/-! ### What an input cannot do, and what writes the results -/

/-- R34: what writes RDATA, ERRCODE and RSPV in a tick without reset. -/
def Obligations.ResultRegisterWrites : Prop :=
  ∀ s t : State, s.Inv → step s = .next t → (s.hostAt 0).rst = false →
    (t.rspv = true ↔
      (s.phase = .hold ∧ s.timer = 0) ∨
        (s.accepts = true ∧ ∃ cause,
          encode s.cfg.opcodes s.org (s.hostAt 0).cmdOp (s.hostAt 0).cmdAddr (s.hostAt 0).cmdData = .error cause)) ∧
    (s.phase = .hold → s.timer = 0 → t.errcode = 0) ∧
    (∀ cause, s.accepts = true →
      encode s.cfg.opcodes s.org (s.hostAt 0).cmdOp (s.hostAt 0).cmdAddr (s.hostAt 0).cmdData = .error cause →
      t.errcode = cause.code) ∧
    (t.rspv = false → t.errcode = s.errcode) ∧
    (s.phase = .hold → s.timer = 0 → s.isread = true →
      t.rdata = BitVec.ofNat 16 (s.rxacc.toNat % 2 ^ s.org.wordWidth)) ∧
    (¬(s.phase = .hold ∧ s.timer = 0 ∧ s.isread = true) → t.rdata = s.rdata)

/-- R190: DIN changes no register and no output outside the first tick of an RXL phase. -/
def Obligations.DinIsReadOnlyAtSamples : Prop :=
  ∀ (s : State) (l : Level), s.cfg.legal = true → ¬(s.phase = .rxl ∧ s.timer.toNat = s.cfg.tHalf - 1) →
    step { s with din := l :: s.din.tail } = step s ∧ ({ s with din := l :: s.din.tail } : State).pins = s.pins

/-- R249: the command port is read only in the acceptance tick. -/
def Obligations.OperandsAreCapturedAtAcceptance : Prop :=
  ∀ (s : State) (x : HostInput), s.cfg.legal = true → (s.phase ≠ .idle ∨ x.cmdValid = false ∧ (s.hostAt 0).cmdValid = false) →
    x.rst = false → (s.hostAt 0).rst = false →
    step { s with host := x :: s.host.tail } = step s

/-- R58, R114, R212: a tick of a command in progress writes no result register before the end of HOLD, and never the frame,
ORG or the configuration; a rejection writes ERRCODE and RSPV only. The environment moves on by one tick. -/
def Obligations.FrameOfATick : Prop :=
  ∀ s t : State, step s = .next t →
    t.cfg = s.cfg ∧ t.host = s.host.tail ∧ t.din = s.din.tail ∧ t.tick = s.tick + 1 ∧
    ((s.hostAt 0).rst = false →
      t.org = s.org ∧
      (s.phase ≠ .idle → t.sr = s.sr ∧ t.isread = s.isread) ∧
      (s.phase ≠ .txh → s.phase ≠ .idle → t.bitcnt = s.bitcnt) ∧
      (s.phase ≠ .rxh → s.phase ≠ .idle → t.rxcnt = s.rxcnt) ∧
      (s.phase ≠ .rxl → s.phase ≠ .idle → t.rxacc = s.rxacc) ∧
      (s.phase ≠ .hold → s.phase ≠ .idle → t.errcode = s.errcode ∧ t.rspv = s.rspv) ∧
      (s.phase ≠ .hold → t.rdata = s.rdata) ∧
      (s.phase = .idle → t.phase = .idle →
        t.sr = s.sr ∧ t.bitcnt = s.bitcnt ∧ t.isread = s.isread ∧ t.rxcnt = s.rxcnt ∧ t.rxacc = s.rxacc ∧
          t.timer = s.timer))

/-- R27, R181: the order of the phases. -/
def Obligations.PhaseOrder : Prop :=
  ∀ s t : State, s.Inv → step s = .next t → (s.hostAt 0).rst = false → t.phase ≠ s.phase →
    (s.phase, t.phase) ∈
      (if s.isread then
        [(.idle, .setup), (.setup, .txl), (.txl, .txh), (.txh, .txl), (.txh, .dml), (.dml, .dmh), (.dmh, .rxl), (.rxl, .rxh),
          (.rxh, .rxl), (.rxh, .hold), (.hold, .idle)]
      else
        [(.idle, .setup), (.setup, .txl), (.txl, .txh), (.txh, .txl), (.txh, .hold), (.hold, .idle)])

/-! ### Invariants -/

/-- R38, R39: the reset state meets the invariant. -/
def Obligations.ResetMeetsInvariant : Prop := State.reset.Inv

/-- R39: every tick keeps the invariant, from any state that meets it. -/
def Obligations.TicksKeepInvariant : Prop := ∀ s t : State, s.Inv → step s = .next t → t.Inv

/-- R39(a) to (g), in every state reached from a reset, with `rst = 0`. -/
def Obligations.ReachableStatesMeetR39 : Prop :=
  ∀ s : State, s.ReachableFromReset → (s.hostAt 0).rst = false →
    s.phase.code.toNat ≤ 8 ∧
    (s.HoldsNone ∨ ∃ (c : Command) (a d : Operand) (f : Frame), encode s.cfg.opcodes s.org c.code a d = .ok f ∧
      (s.phase = .txl ∨ s.phase = .txh → 1 ≤ s.bitcnt.toNat ∧ s.bitcnt.toNat ≤ f.bits) ∧ f.bits ≤ 25 ∧
      s.sr = f.value ∧ s.sr.toNat < 2 ^ f.bits) ∧
    (s.phase = .dml ∨ s.phase = .dmh ∨ s.phase = .rxl ∨ s.phase = .rxh → s.isread = true ∧ s.bitcnt = 0) ∧
    (s.phase = .rxl ∨ s.phase = .rxh → 1 ≤ s.rxcnt.toNat ∧ s.rxcnt.toNat ≤ s.org.wordWidth) ∧
    (s.phase = .idle → s.pins = ⟨false, false, false, false⟩) ∧
    s.pins.cs = s.pins.act

/-- R57, R214: from every state that meets the invariant a command in progress ends with its successful response, within
the longest window of its organization, unless reset intervenes. -/
def Obligations.CommandsInProgressEnd : Prop :=
  ∀ s : State, s.Inv → s.phase ≠ .idle → s.noResetFor (csHighTicks s.cfg s.org .read) →
    ∃ k t, 1 ≤ k ∧ k ≤ csHighTicks s.cfg s.org .read ∧ run k s = .next t ∧ t.phase = .idle ∧ t.rspv = true ∧ t.errcode = 0 ∧
      t.sr = s.sr
end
□ □ □ □
• Aim of the task:
From the entries above, extract only the lines running from the one containing "(s.phase ≠ .rxl" through the one containing "(if s.isread then", inclusive.

• Exercise output:
      (s.phase ≠ .rxl → s.phase ≠ .idle → t.rxacc = s.rxacc) ∧
      (s.phase ≠ .hold → s.phase ≠ .idle → t.errcode = s.errcode ∧ t.rspv = s.rspv) ∧
      (s.phase ≠ .hold → t.rdata = s.rdata) ∧
      (s.phase = .idle → t.phase = .idle →
        t.sr = s.sr ∧ t.bitcnt = s.bitcnt ∧ t.isread = s.isread ∧ t.rxcnt = s.rxcnt ∧ t.rxacc = s.rxacc ∧
          t.timer = s.timer))

/-- R27, R181: the order of the phases. -/
def Obligations.PhaseOrder : Prop :=
  ∀ s t : State, s.Inv → step s = .next t → (s.hostAt 0).rst = false → t.phase ≠ s.phase →
    (s.phase, t.phase) ∈
      (if s.isread then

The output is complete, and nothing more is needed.